Private games enforce social contracts
There has been much discussion about how private home/underground games are poaching players from public cardrooms.
This came up in my interview with Charlie Wilmoth, and is a source of concern for players and managers of public poker rooms everywhere.
There are a lot of reasons for this emigration to private games, but 'social contract' figures prominently in many of them.
When you go to Debbie's basement for a Thursday night game, there is an understanding of how the game will play. Maybe it's officially a $1/$2 game, but everybody agrees they will put on the $5 straddle. Maybe the seven-deuce game is always on.
If Bob goes to the game but doesn't put on the straddle and won't participate in the seven-deuce game, guess what happens? Bob doesn't get invited back if not told to hit the door immediately. Home games live and die by their social contracts, not rule books.
Here I address myself to the poker club owner, Brian: You do a hell of a job. You run a great poker room, and I deeply respect you as a fellow poker player and lover of the game. But my wife has this one right.
The great majority of your players, particularly the higher stakes ones, have implicitly established a social contract that the $20 straddle will be on in the $5/$10 game.

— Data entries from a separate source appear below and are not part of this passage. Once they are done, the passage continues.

-- ==== Sys2Proof/Laws/Decode.lean ====
section
/-! SUPPORT. Facts about words and fields: when a mask or a field of a word is zero, bit by bit; the field conversions; what the decoder's helpers answer. -/

namespace Sys2Proof

/-- A word has no bit under a mask. -/
theorem and_mask_eq_zero_iff (w m : CmdWord) :
    w &&& m = 0#16 ↔ ∀ i < 16, m.getLsbD i = true → w.getLsbD i = false := by
  constructor
  · intro h i hi hm
    have := congrArg (·.getLsbD i) h
    simpa [hm] using this
  · intro h
    apply BitVec.eq_of_getLsbD_eq
    intro i hi
    have := h i hi
    cases hm : m.getLsbD i <;> simp_all

/-- A field of a word is zero. -/
theorem field_eq_zero_iff (w : CmdWord) (a n : Nat) :
    w.extractLsb' a n = 0#n ↔ ∀ i < n, w.getLsbD (a + i) = false := by
  constructor
  · intro h i hi
    have := congrArg (·.getLsbD i) h
    simpa [hi] using this
  · intro h
    apply BitVec.eq_of_getLsbD_eq
    intro i hi
    simp [hi, h i hi]

theorem forall_lt_succ_iff (n : Nat) (p : Nat → Prop) : (∀ i < n + 1, p i) ↔ p n ∧ ∀ i < n, p i := by
  constructor
  · intro h; exact ⟨h n (by omega), fun i hi => h i (by omega)⟩
  · rintro ⟨h, h'⟩ i hi
    rcases Nat.lt_succ_iff_lt_or_eq.mp hi with h1 | rfl
    · exact h' i h1
    · exact h

/-! ### The reserved masks say the bits that R81 lists -/

theorem reservedZ_iff (w : CmdWord) : w &&& reservedZ = 0#16 ↔ w.extractLsb' 0 12 = 0#12 := by
  simp [and_mask_eq_zero_iff, field_eq_zero_iff, forall_lt_succ_iff, Nat.le_one_iff_eq_zero_or_eq_one, forall_eq_or_imp, reservedZ]

theorem reservedEncaddr_iff (w : CmdWord) :
    w &&& reservedEncaddr = 0#16 ↔ w.getLsbD 11 = false ∧ w.extractLsb' 1 7 = 0#7 := by
  simp [and_mask_eq_zero_iff, field_eq_zero_iff, forall_lt_succ_iff, Nat.le_one_iff_eq_zero_or_eq_one, forall_eq_or_imp, reservedEncaddr]
  tauto

theorem reservedWrite_iff (w : CmdWord) : w &&& reservedWrite = 0#16 ↔ w.getLsbD 11 = false := by
  simp [and_mask_eq_zero_iff, forall_lt_succ_iff, Nat.le_one_iff_eq_zero_or_eq_one, forall_eq_or_imp, reservedWrite]

theorem reservedReadn_iff (w : CmdWord) :
    w &&& reservedReadn = 0#16 ↔ w.getLsbD 11 = false ∧ w.extractLsb' 4 4 = 0#4 := by
  simp [and_mask_eq_zero_iff, field_eq_zero_iff, forall_lt_succ_iff, Nat.le_one_iff_eq_zero_or_eq_one, forall_eq_or_imp, reservedReadn]
  tauto

theorem reservedConfig_iff (w : CmdWord) :
    w &&& reservedConfig = 0#16 ↔ w.extractLsb' 8 4 = 0#4 ∧ w.extractLsb' 1 3 = 0#3 := by
  simp [and_mask_eq_zero_iff, field_eq_zero_iff, forall_lt_succ_iff, Nat.le_one_iff_eq_zero_or_eq_one, forall_eq_or_imp, reservedConfig]
  tauto

/-! ### Field conversions -/

@[simp] theorem RegId.ofBits_bits (r : RegId) : RegId.ofBits r.bits = r := by cases r <;> rfl

@[simp] theorem RegId.bits_ofBits (b : BitVec 3) : (RegId.ofBits b).bits = b := by revert b; decide

@[simp] theorem Dir.ofBit_bit (d : Dir) : Dir.ofBit d.bit = d := by cases d <;> rfl

@[simp] theorem Dir.bit_ofBit (b : Bool) : (Dir.ofBit b).bit = b := by cases b <;> rfl

@[simp] theorem Wiring.ofBit_bit (w : Wiring) : Wiring.ofBit w.bit = w := by cases w <;> rfl

@[simp] theorem Wiring.bit_ofBit (b : Bool) : (Wiring.ofBit b).bit = b := by cases b <;> rfl

@[simp] theorem Filter.ofBit_bit (f : Filter) : Filter.ofBit f.bit = f := by cases f <;> rfl

@[simp] theorem Filter.bit_ofBit (b : Bool) : (Filter.ofBit b).bit = b := by cases b <;> rfl

/-! ### The decoder's helpers -/

theorem unlessReserved_eq_ok {w mask : CmdWord} {r : Except Illegal Instr} {i : Instr}
    (h : unlessReserved w mask r = .ok i) : w &&& mask = 0#16 ∧ r = .ok i := by
  unfold unlessReserved at h
  split at h
  · exact ⟨‹_›, h⟩
  · cases h

theorem readnOf_eq_ok {reg : RegId} {n : Fin 16} {i : Instr} (h : readnOf reg n = .ok i) :
    n ≠ 0 ∧ i = .readn reg n := by
  unfold readnOf at h
  split at h
  · cases h
  · exact ⟨‹_›, (Except.ok.inj h).symm⟩

theorem convertOf_eq_ok {d : DataWord} {i : Instr} (h : convertOf d = .ok i) :
    d.extractLsb' 16 16 = 0 ∧ i = .convert (d.extractLsb' 0 16) := by
  unfold convertOf at h
  split at h
  · exact ⟨‹_›, (Except.ok.inj h).symm⟩
  · cases h

theorem ofFin_countField (w : CmdWord) : (BitVec.ofFin (countField w) : BitVec 4) = w.extractLsb' 0 4 := rfl

theorem countField_eq_zero_iff (w : CmdWord) : countField w = 0 ↔ w.extractLsb' 0 4 = 0#4 := by
  unfold countField
  constructor
  · intro h; exact BitVec.eq_of_toFin_eq h
  · intro h; rw [h]; rfl

end Sys2Proof
end

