-- ==== Sys2Proof/Laws/PerInstr.lean ====
section
/-! SUPPORT. The family TableRow: the encoder's word of an instruction matches the match and mask of its row in spec/opcode_table.json. -/

namespace Sys2Proof.Laws.TableRow

/-- The word that encodes `i` matches `i`'s row of the opcode table. -/
def Statement (i : Instr) : Prop := (rowOf i).covers (encodeWord i) = true

theorem encaddr (reg : RegId) (dir : Dir) : Statement (.encaddr reg dir) := by
  cases reg <;> cases dir <;> rfl

theorem write (reg : RegId) (val : Byte) : Statement (.write reg val) := by
  cases reg <;> (revert val; unfold Statement; decide)

theorem readn (reg : RegId) (n : Fin 16) : Statement (.readn reg n) := by
  cases reg <;> (revert n; unfold Statement; decide)

theorem init : Statement .init := rfl

theorem config (vbias mode oneshot : Bool) (wiring : Wiring) (filter : Filter) :
    Statement (.config vbias mode oneshot wiring filter) := by
  cases vbias <;> cases mode <;> cases oneshot <;> cases wiring <;> cases filter <;> rfl

theorem setcal (cal : Calibration) : Statement (.setcal cal) := by
  have hw : encodeWord (.setcal cal) = 0x6000#16 := rfl
  have hr : rowOf (.setcal cal) = ⟨0x6000#16, 0xFFFF#16⟩ := rfl
  unfold Statement
  rw [hw, hr]
  decide

theorem isrdy : Statement .isrdy := rfl

theorem rdraw : Statement .rdraw := rfl

theorem rdconv : Statement .rdconv := rfl

theorem convert (raw : RawSample) : Statement (.convert raw) := by
  have hw : encodeWord (.convert raw) = 0xA000#16 := rfl
  have hr : rowOf (.convert raw) = ⟨0xA000#16, 0xFFFF#16⟩ := rfl
  unfold Statement
  rw [hw, hr]
  decide

end Sys2Proof.Laws.TableRow
end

This is how communities work; having one or even a small handful of players who violate that contract threatens the whole community and game. If it continues, players will go somewhere where the social contract is enforced and the game thrives.
Please, Brian, recognize and enforce the social contract, even though it's not in the rule book. The health of your higher-stakes games depends on it.